I do not have a current picture of Mocha the third doe but she is Willa's mother and looks just like her without the white markings. So far Mocha has a bit of an udder and is looking puffy in the back. The other two are beginning to look puffy in the back too but no visible udders yet. Oh and the buck they were bred to is Thor. This is him at 6 months old (previous owner trimmed his sides).


----------



## Goat Whisperer (Jan 29, 2014)




----------



## rebelINny (Feb 1, 2014)

Well I am too impatient and my bf is a total goat enabler right now so we just reserved a buck kid to add to the herd when he is weaned. This is him...Alastar.


----------



## animalmom (Feb 1, 2014)

Handsome lad!

Eagerly awaiting baby pictures and thinking pink for you!


----------



## rebelINny (Feb 1, 2014)

Thanks so much animalmom! I've got the baby goat itch bad right now lol  and I really want some pink though I really want to keep a buckling from this batch since I sold their sire and he was the best ever!


----------



## Goat Whisperer (Feb 1, 2014)

ooooooooooooh he is a handsome guy!


----------



## rebelINny (Feb 2, 2014)

Thanks Goat Whisperer!


----------



## jodief100 (Feb 2, 2014)

Oh my goodness!  He is soooo handsome.


----------



## rebelINny (Feb 2, 2014)

Thankyou jodief100! I think so


----------



## rebelINny (Feb 4, 2014)

Well I am going to look at two replacement doe's on Saturday. If they are good looking, good milking doe's I will be buying them. I'm selling both Mocha and Freckles this year and I need replacements. So, one is an Alpine and the other is a Lamancha. Both registered, and both bred by a registered French Alpine buck and due to kid in April. Hoping to get another like of mini's started with these two. Wish me luck


----------



## Goat Whisperer (Feb 4, 2014)

Good luck!


----------



## rebelINny (Feb 5, 2014)

Well sad news  The woman that owned the two does I was going to look at on Saturday emailed me saying that her daughter decided she didn't want to sell them (4-H) even though they had discussed selling them a long time ago and it was fine. So, no does for me  However, I am talking to another woman about buying a registered nubian doeling that is currently on the bottle. So we will see about that.


----------



## Bucking Adoeable Fainters (Feb 5, 2014)

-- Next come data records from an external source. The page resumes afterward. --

-- ==== Sys2Proof/Word.lean ====
section
/-! DEFINITION. The word types of the ultrawave voice engine and the type of its binary64 values.

A binary64 value is held as the datum its bits stand for, so that a NaN keeps its payload (93_implementation_defined.md
U12) and every test for NaN or infinity is a match on a constructor. `F64.ofBits` and `F64.toBits` of
Machine/Float.lean are the two directions between a datum and its 64 bits. -/

namespace Sys2Proof

/-- One byte, the cell of `Host.Cell`. -/
abbrev Byte := BitVec 8

/-- One storage word of a sample memory (10_state.md R26). -/
abbrev SampleWord := BitVec 16

/-- A 64-bit operand or result word (30_encoding.md R55). -/
abbrev Word := BitVec 64

/-- A 7-bit parameter value (10_state.md R23). -/
abbrev Param := BitVec 7

/-- A channel 0..7, naming one voice and the buffer it plays (00_scope.md R17). -/
abbrev Channel := Fin 8

/-- An IEEE 754 binary64 datum (00_scope.md R12).
`nan s p` has the sign bit `s` and the fraction field `p + 1`, so a NaN with a zero fraction cannot be written;
`fin s e f` has the sign bit `s`, the biased exponent field `e` and the fraction field `f`. -/
inductive F64 where
  | nan (sign : Bool) (payload : Fin 4503599627370495)
  | inf (sign : Bool)
  | fin (sign : Bool) (expo : Fin 2047) (frac : Fin 4503599627370496)
deriving DecidableEq, Repr

end Sys2Proof
end

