/-- A quantizer output is a fixed point of the quantizer (R89). -/
theorem quantize12_of_onGrid {x : F64} (h : onGrid x) : quantize12 x = x := by
  obtain ⟨hx, k, hlo, hhi, hk⟩ := h
  obtain ⟨hfin, hsign, hunits⟩ := quantize12_of_finite hx
  have hstep : quantStep x = k := le_antisymm (quantStep_le hk.le) (le_quantStep hk.ge)
  refine ext_finite hfin hx hsign ?_
  rw [← natAbs_units, hunits, hstep, clampStep_of_mem hlo hhi, ← hk, natAbs_units]

/-- A stored word's value is a quantizer output (R26, R89). -/
theorem sampleValue_onGrid {w : SampleWord} (h : w.extractLsb' 0 4 = 0#4) : onGrid (sampleValue w) := by
  obtain ⟨hfin, hunits⟩ := sampleValue_spec w
  have hlo := BitVec.le_toInt (wordCode w)
  have hhi := BitVec.toInt_lt (x := wordCode w)
  refine ⟨hfin, (wordCode w).toInt, by omega, by omega, ?_⟩
  have hcode := toInt_codeWord (wordCode w)
  rw [codeWord_wordCode h] at hcode
  rw [hunits, hcode, Int.mul_assoc]
  rfl

/-- Up to 2047/2048 the clamp does nothing, and the error is that of the nearest step (R89). -/
theorem quantize12_error_half {x : F64} (hx : x.isFinite = true) (hlo : -(2 ^ 1074) ≤ x.units)
    (hhi : x.units ≤ 2047 * 2 ^ 1063) : |(quantize12 x).units - x.units| ≤ 2 ^ 1062 := by
  obtain ⟨-, -, hunits⟩ := quantize12_of_finite hx
  have hlo' : -2048 ≤ quantStep x := le_quantStep (by omega)
  have hnear := quantStep_near x
  rw [hunits, clampStep_of_mem hlo' (quantStep_le hhi)]
  omega

/-- Up to 1.0 the error is at most a step: from 2047/2048 on the quantizer gives 2047/2048 (R89). -/
theorem quantize12_error {x : F64} (hx : x.isFinite = true) (hlo : -(2 ^ 1074) ≤ x.units)
    (hhi : x.units ≤ 2 ^ 1074) : |(quantize12 x).units - x.units| ≤ 2 ^ 1063 := by
  obtain hle | hgt := le_or_gt x.units (2047 * 2 ^ 1063)
  · exact (quantize12_error_half hx hlo hle).trans (pow_le_pow_right₀ (by decide) (by decide))
  · obtain ⟨-, -, hunits⟩ := quantize12_of_finite hx
    rw [hunits, clampStep_of_ge (le_quantStep hgt.le), Int.abs_eq_natAbs]
    omega

end Sys2Proof.Machine

/-- Settles O28: the quantizer's value on finite values is `quantize12_of_finite`; a NaN and the infinities evaluate. -/
theorem quantizerValue : Obligations.QuantizerValue := by
  unfold Obligations.QuantizerValue
  exact ⟨fun s d0 => exec_quant d0 s, fun x hx => quantize12_of_finite hx,
    fun x hx => by rw [quantize12, if_pos hx, zero_false], by decide +kernel, by decide +kernel⟩

/-- Settles O29: quantizer outputs and the values of words are fixed points, and the error is that of the nearest
step. -/
theorem quantizerLaws : Obligations.QuantizerLaws := by
  unfold Obligations.QuantizerLaws
  exact ⟨fun x => quantize12_of_onGrid (quantize12_onGrid x), fun _ => quantize12_error,
    fun _ => quantize12_error_half, fun _ h => quantize12_of_onGrid (sampleValue_onGrid h)⟩

end

/-! The sample-rate reducer (44_lofi.md R90 to R92): after j inputs SRRCNT is j mod p, and inside a hold cycle SRRHOLD is
the input that began it, which is what the next call returns. The answers of SRRP and FMODE. -/

section

open Sys2Proof Sys2Proof.Machine

namespace Sys2Proof.Machine

/-! ## The hold period (R90) -/

/-- A hold period is from 1 to 64, so SRRCNT's six bits hold every count below it. -/
theorem srrPeriod_range (a : Param) : 1 ≤ srrPeriod a ∧ srrPeriod a ≤ 64 := by
  unfold srrPeriod
  omega
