/-- The fields of `Cfg2` have the widths of their tables, and no other index holds one; each named field is the low bits
of the register at its index, a one-bit field its bit, an offset read as signed, an address its two parts with bit 0
cleared (10_state.md rules R57, R58, R59). A field reads back the low bits last written to it, zero-extended; every
other field is kept; a write to HRES, VRES or LSMD leaves a request pending exactly when the three differ from those in
force; nothing else changes (30_encoding.md rules R145, R146). -/
def Obligations.BackgroundFieldsReadBack : Prop :=
  (∀ (w : Nat) (ks : List Nat),
    (w, ks) ∈
        [(1, [0, 5, 7, 10, 17, 24, 30, 31, 33, 36, 37, 39, 53, 54, 57, 74, 75, 76, 86, 87, 88, 89, 90]),
          (2, [2, 3, 4, 27, 32, 38, 42, 43, 55]),
          (3, [1, 8, 11, 18, 25, 28, 34, 40, 50, 56, 58, 59, 60, 61, 62, 63, 64, 65]), (4, [49, 52]),
          (5, [66, 67, 68, 69, 70, 71, 72, 73, 78, 79]), (7, [46, 77]), (8, [6, 47, 48]),
          (9, [14, 16, 21, 23, 80, 81, 82, 83, 84, 85]), (10, [13, 15, 20, 22]),
          (16, [9, 12, 19, 26, 29, 35, 41, 44, 45, 51])] →
      ∀ k ∈ ks, fieldWidth k = some w) ∧
  (∀ (w : Nat) (js : List Nat),
    (w, js) ∈
        [(1, [0, 1, 2, 4, 8, 9, 15, 17, 19, 20, 21, 22, 23]), (2, [5, 6, 10, 13, 14]), (3, [3, 7, 11, 12, 32]),
          (5, [18]), (6, [30]), (7, [16]), (8, [25, 27]), (11, [24, 26, 28, 29]),
          (16, [33, 34, 35, 36, 37, 38, 39, 40, 41, 42, 43, 44, 45, 46, 47, 48, 49])] →
      ∀ j ∈ js, ∀ n, n < 6 → fieldWidth (128 + 64 * n + j) = some w) ∧
  (∀ k, (91 ≤ k ∧ k < 128) ∨ (128 ≤ k ∧ k < 512 ∧ ((k - 128) % 64 = 31 ∨ 50 ≤ (k - 128) % 64)) ∨ 512 ≤ k →
    fieldWidth k = none) ∧
  (∀ s : State,
    let c := s.cfg2
    let f (k w : Nat) : Nat := (memRead16 s .reg2 (2 * k)).2.toNat % 2 ^ w
    let signed (v : Nat) : Int := if v < 256 then v else (v : Int) - 512
    let address (hi lo : Nat) : Nat := (hi * 0x10000 + lo) / 2 * 2
    c.disp.toNat = f 0 1 ∧ c.hres.toNat = f 1 3 ∧ c.vres.toNat = f 2 2 ∧ c.lsmd.toNat = f 3 2 ∧ c.crmd = f 4 2 ∧
    c.crkte.toNat = f 5 1 ∧ c.rdbs = f 6 8 ∧ c.bkclmd.toNat = f 7 1 ∧ c.bktaHi = f 8 3 ∧ c.bktaLo = f 9 16 ∧
    c.lcclmd.toNat = f 10 1 ∧ c.lctaHi = f 11 3 ∧ c.lctaLo = f 12 16 ∧ c.w0Sx = f 13 10 ∧ c.w0Sy = f 14 9 ∧
    c.w0Ex = f 15 10 ∧ c.w0Ey = f 16 9 ∧ c.w0Lwe.toNat = f 17 1 ∧ c.w0LwtaHi = f 18 3 ∧ c.w0LwtaLo = f 19 16 ∧
    c.w1Sx = f 20 10 ∧ c.w1Sy = f 21 9 ∧ c.w1Ex = f 22 10 ∧ c.w1Ey = f 23 9 ∧ c.w1Lwe.toNat = f 24 1 ∧
    c.w1LwtaHi = f 25 3 ∧ c.w1LwtaLo = f 26 16 ∧ c.rpmd = f 27 2 ∧ c.rptaHi = f 28 3 ∧ c.rptaLo = f 29 16 ∧
    c.rpwctl.toNat = f 46 7 ∧ c.sfcodeA = f 47 8 ∧ c.sfcodeB = f 48 8 ∧ c.mzszh = f 49 4 ∧ c.vcstaHi = f 50 3 ∧
    c.vcstaLo = f 51 16 ∧ c.sptype = f 52 4 ∧ c.spclmd.toNat = f 53 1 ∧ c.spwinen.toNat = f 54 1 ∧ c.spcccs = f 55 2 ∧
    c.spccn = f 56 3 ∧ c.r1on.toNat = f 57 1 ∧ c.ccmd.toNat = f 74 1 ∧ c.ccrtmd.toNat = f 75 1 ∧
    c.exccen.toNat = f 76 1 ∧ c.ccwctl.toNat = f 77 7 ∧ c.lcccrt = f 78 5 ∧ c.bkccrt = f 79 5 ∧
    c.coaR = signed (f 80 9) ∧ c.coaG = signed (f 81 9) ∧ c.coaB = signed (f 82 9) ∧ c.cobR = signed (f 83 9) ∧
    c.cobG = signed (f 84 9) ∧ c.cobB = signed (f 85 9) ∧ c.lcccen.toNat = f 86 1 ∧ c.bkccen.toNat = f 87 1 ∧
    c.bkcoen.toNat = f 88 1 ∧ c.bkcosl.toNat = f 89 1 ∧ c.bksden.toNat = f 90 1 ∧
    (c.kte .a).toNat = f 30 1 ∧ (c.kte .b).toNat = f 36 1 ∧ (c.kdbs .a).toNat = f 31 1 ∧ (c.kdbs .b).toNat = f 37 1 ∧
    c.kmd .a = f 32 2 ∧ c.kmd .b = f 38 2 ∧ (c.kdot .a).toNat = f 33 1 ∧ (c.kdot .b).toNat = f 39 1 ∧
    c.ktbase .a = address (f 34 3) (f 35 16) ∧ c.ktbase .b = address (f 40 3) (f 41 16) ∧ c.over .a = f 42 2 ∧
    c.over .b = f 43 2 ∧ c.ovpn .a = f 44 16 ∧ c.ovpn .b = f 45 16 ∧
    (∀ i, i < 8 → (c.sppri i).toNat = f (58 + i) 3 ∧ c.spccrt i = f (66 + i) 5) ∧
    ∀ (L : Slot) (n : Nat),
      (L, n) ∈ [(Slot.sprite, 0), (.rbg0, 1), (.nbg0, 2), (.nbg1, 3), (.nbg2, 4), (.nbg3, 5)] →
      let g (j w : Nat) : Nat := f (128 + 64 * n + j) w
      (c.on L).toNat = g 0 1 ∧ (c.tpen L).toNat = g 1 1 ∧ (c.bmen L).toNat = g 2 1 ∧ c.chcn L = g 3 3 ∧
      (c.chsz L).toNat = g 4 1 ∧ c.plsz L = g 5 2 ∧ c.bmsz L = g 6 2 ∧ c.bmpal L = g 7 3 ∧ (c.bmspr L).toNat = g 8 1 ∧
      (c.bmscc L).toNat = g 9 1 ∧ c.bmbase L = g 10 2 ∧ c.caos L = g 11 3 ∧ (c.prin L).toNat = g 12 3 ∧
      c.sprm L = g 13 2 ∧ c.sccm L = g 14 2 ∧ (c.sfsel L).toNat = g 15 1 ∧ (c.wctl L).toNat = g 16 7 ∧
      (c.ccen L).toNat = g 17 1 ∧ c.ccrt L = g 18 5 ∧ (c.lcen L).toNat = g 19 1 ∧ (c.coen L).toNat = g 20 1 ∧
      (c.cosl L).toNat = g 21 1 ∧ (c.sden L).toNat = g 22 1 ∧ (c.mze L).toNat = g 23 1 ∧ c.scxI L = g 24 11 ∧
      c.scxF L = g 25 8 ∧ c.scyI L = g 26 11 ∧ c.scyF L = g 27 8 ∧ c.zmx L = g 28 11 ∧ c.zmy L = g 29 11 ∧
      (c.lsctl L).toNat = g 30 6 ∧ c.lstaHi L = g 32 3 ∧ c.lstaLo L = g 33 16 ∧
      c.scx L = g 24 11 * 256 + g 25 8 ∧ c.scy L = g 26 11 * 256 + g 27 8 ∧
      ∀ i, i < 16 → c.plane L i = g (34 + i) 16) ∧
  ∀ (s : State) (k w : Nat) (v : Word), fieldWidth k = some w →
    let t := memWrite16 s .reg2 (2 * k) v
    (memRead16 t .reg2 (2 * k)).2.toNat = v.toNat % 2 ^ w ∧
    (∀ k', k' ≠ k → (memRead16 t .reg2 (2 * k')).2 = (memRead16 s .reg2 (2 * k')).2) ∧
    t = { s with cfg2 := t.cfg2, timing := t.timing } ∧
    (k = 1 ∨ k = 2 ∨ k = 3 →
      t.timing =
        { s.timing with
          resPending :=
            decide
              ((t.cfg2.hres, t.cfg2.vres, t.cfg2.lsmd) ≠ (s.timing.actHRES, s.timing.actVRES, s.timing.actLSMD)) }) ∧
    (k ≠ 1 ∧ k ≠ 2 ∧ k ≠ 3 → t.timing = s.timing)

/-- The sprite processor's registers: the bits each read gives, and the fields each write sets with everything else
kept; FBCR sets the latch its two bits name, EDSR and COPR are read-only (30_encoding.md rules R140, R141). -/
def Obligations.SpriteRegistersReadBack : Prop :=
  (∀ s : State,
    (memRead16 s .reg1 0x00).2.toNat = 8 * s.reg1.vblankErase.toNat + s.reg1.tvMode.toNat ∧
    (memRead16 s .reg1 0x02).2.toNat = 2 * s.reg1.fbSwapMode.toNat + s.reg1.fbSwapTrigger.toNat ∧
    (memRead16 s .reg1 0x04).2.toNat = s.reg1.plotTrigger.toNat ∧
    (memRead16 s .reg1 0x06).2 = s.reg1.eraseFill ∧
    (memRead16 s .reg1 0x08).2.toNat = 512 * s.reg1.eraseX1.toNat + s.reg1.eraseY1.toNat ∧
    (memRead16 s .reg1 0x0A).2.toNat = 512 * s.reg1.eraseX3.toNat + s.reg1.eraseY3.toNat ∧
    (memRead16 s .reg1 0x10).2.toNat = 2 * s.reg1.cef.toNat + s.reg1.bef.toNat ∧
    (memRead16 s .reg1 0x14).2.toNat = s.ctx.cmdAddr.toNat / 8) ∧
  ∀ (s : State) (v : Word),
    memWrite16 s .reg1 0x00 v =
      { s with reg1 := { s.reg1 with vblankErase := v.extractLsb' 3 1, tvMode := v.extractLsb' 0 3 } } ∧
    memWrite16 s .reg1 0x02 v =
      { s with
        reg1 := { s.reg1 with fbSwapMode := v.extractLsb' 1 1, fbSwapTrigger := v.extractLsb' 0 1 }
        fbc :=
          { s.fbc with
            manualSwap := s.fbc.manualSwap || (v.getLsbD 1 && v.getLsbD 0)
            manualErase := s.fbc.manualErase || (v.getLsbD 1 && !v.getLsbD 0) } } ∧
    memWrite16 s .reg1 0x06 v = { s with reg1 := { s.reg1 with eraseFill := v } } ∧
    memWrite16 s .reg1 0x08 v =
      { s with reg1 := { s.reg1 with eraseX1 := v.extractLsb' 9 6, eraseY1 := v.extractLsb' 0 9 } } ∧
    memWrite16 s .reg1 0x0A v =
      { s with reg1 := { s.reg1 with eraseX3 := v.extractLsb' 9 7, eraseY3 := v.extractLsb' 0 9 } } ∧
    ∀ a, a = 0x10 ∨ a = 0x14 →
      memWrite16 s .reg1 a v = { s with diag := s.diag ++ [.unhandledRegister .reg1 a true] }

/-- A bus read and a dump change nothing but the diagnostic list and the value handed back. A read hands back the value
of its width, zero-extended; the dump of a memory hands back its bytes in offset order, that of FB those of both
framebuffers by index, that of a register region what word reads give (20_memory.md rules R86, R99; the field that keeps
the value is the model's, assumption log 11, and so is the dump of the register regions, log 15). -/
def Obligations.ReadsChangeNothingButTheLog : Prop :=
  (∀ (s : State) (r : Region) (a : Nat) (w : Width),
    busRead s r a w = { s with diag := (busRead s r a w).diag, result := (busRead s r a w).result } ∧
      s.diag <+: (busRead s r a w).diag) ∧
  (∀ (s : State) (r : Region) (a : Nat),
    ((busRead s r a .byte).result = .data ((memRead8 s r a).2.setWidth 32) ∧
      (busRead s r a .byte).diag = (memRead8 s r a).1.diag) ∧
    ((busRead s r a .word).result = .data ((memRead16 s r a).2.setWidth 32) ∧
      (busRead s r a .word).diag = (memRead16 s r a).1.diag) ∧
    (busRead s r a .long).result = .data (memRead32 s r a).2 ∧ (busRead s r a .long).diag = (memRead32 s r a).1.diag) ∧
  ∀ s : State,
    (∀ r, dump s r = { s with result := (dump s r).result }) ∧
    (dump s .vram1).result = .bytes ((List.range 0x80000).map fun a => s.mem.read8 .vram1 a) ∧
    (dump s .fb).result =
      .bytes
        (((List.range 0x40000).map fun a => s.mem.read8 .fb0 a) ++
          (List.range 0x40000).map fun a => s.mem.read8 .fb1 a) ∧
    (dump s .vram2).result = .bytes ((List.range 0x80000).map fun a => s.mem.read8 .vram2 a) ∧
    (dump s .cram).result = .bytes ((List.range 0x1000).map fun a => s.mem.read8 .cram a) ∧
    ∀ r n, (r = .reg1 ∧ n = 12) ∨ (r = .reg2 ∧ n = 512) →
      (dump s r).result = .bytes ((List.range n).flatMap fun k => bytesOfWord (memRead16 s r (2 * k)).2)

/-! ### Display timing -/

/-- A phase event moves to the next horizontal phase and hands back its duration from the table in force after the entry
action; entering `HSync` and `HLeftBorder` does nothing more (43_display_timing.md rule R284). -/
def Obligations.PhaseEventsCycleThePhases : Prop :=
  (∀ s t : State, phaseEvent s = .next t →
    (s.timing.hphase = .active → t.timing.hphase = .rightBorder ∧ t.result = .cycles t.ht.rightBorder) ∧
    (s.timing.hphase = .rightBorder → t.timing.hphase = .sync ∧ t.result = .cycles t.ht.sync) ∧
    (s.timing.hphase = .sync → t.timing.hphase = .vblankOut ∧ t.result = .cycles t.ht.vblankOut) ∧
    (s.timing.hphase = .vblankOut → t.timing.hphase = .leftBorder ∧ t.result = .cycles t.ht.leftBorder) ∧
    (s.timing.hphase = .leftBorder → t.timing.hphase = .lastDot ∧ t.result = .cycles t.ht.lastDot) ∧
    (s.timing.hphase = .lastDot → t.timing.hphase = .active ∧ t.result = .cycles t.ht.active)) ∧
  (∀ s : State, s.timing.hphase = .rightBorder →
    phaseEvent s = .next { s with timing := { s.timing with hphase := .sync }, result := .cycles s.ht.sync }) ∧
  ∀ s : State, s.timing.hphase = .vblankOut →
    phaseEvent s =
      .next { s with timing := { s.timing with hphase := .leftBorder }, result := .cycles s.ht.leftBorder }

Oh now that is just mean!!!! I cannot stand that!!! People sometimes forget how their decisions affect others. So happy your keeping your goats (horse, dog, ect) and all, but I was already dreaming of how MY life would be blessed with the new goat! Thanks for the false advertising!

You poor thing, I'm sorry. Youll be finding someone even better for your new beautiful boy!!!


----------



## rebelINny (Feb 6, 2014)

Yeah it was a bummer, but I understand how kids can be about an animal that is "theirs". I was looking forward to potentially having them give me mini's


----------



## rebelINny (Feb 6, 2014)

I took some pics today of the girls. Not great pics but you get the idea. Tell me how many you think they may have. I have my guesses, but I've been wrong before. The pics here are of Willa. She is due sometime next week. No udder whatsoever, her woohoo looks a lil puffy. Hard to tell if twins or single, but last year was her FF and she kidded twins. Her twins are my profile pic and this breeding is from the same sire as well.


----------



## rebelINny (Feb 6, 2014)

These pics are of Mocha, and I think she's gonna kid first based on these pics. Her udder is filling and her woohoo is poochy. It is a little difficult to see but I didn't want to clip her udder as we are getting   another 30 in of snow this weekend. She has hallowed out in the last couple days too.

 

 

 





This is Mocha's 5th freshening and last year was her first year to have twins.


----------



## rebelINny (Feb 6, 2014)

This is Freckles. She looks bigger this year than she has the last two freshening's when she has had singles. I'm hoping for twins  one of each I hope. No udder on her yet and not looking poochy at all. I only got two pics of her cause she wouldn't cooperate. It's funny though, her girly parts are white on one half and black on the other


----------



## Bucking Adoeable Fainters (Feb 6, 2014)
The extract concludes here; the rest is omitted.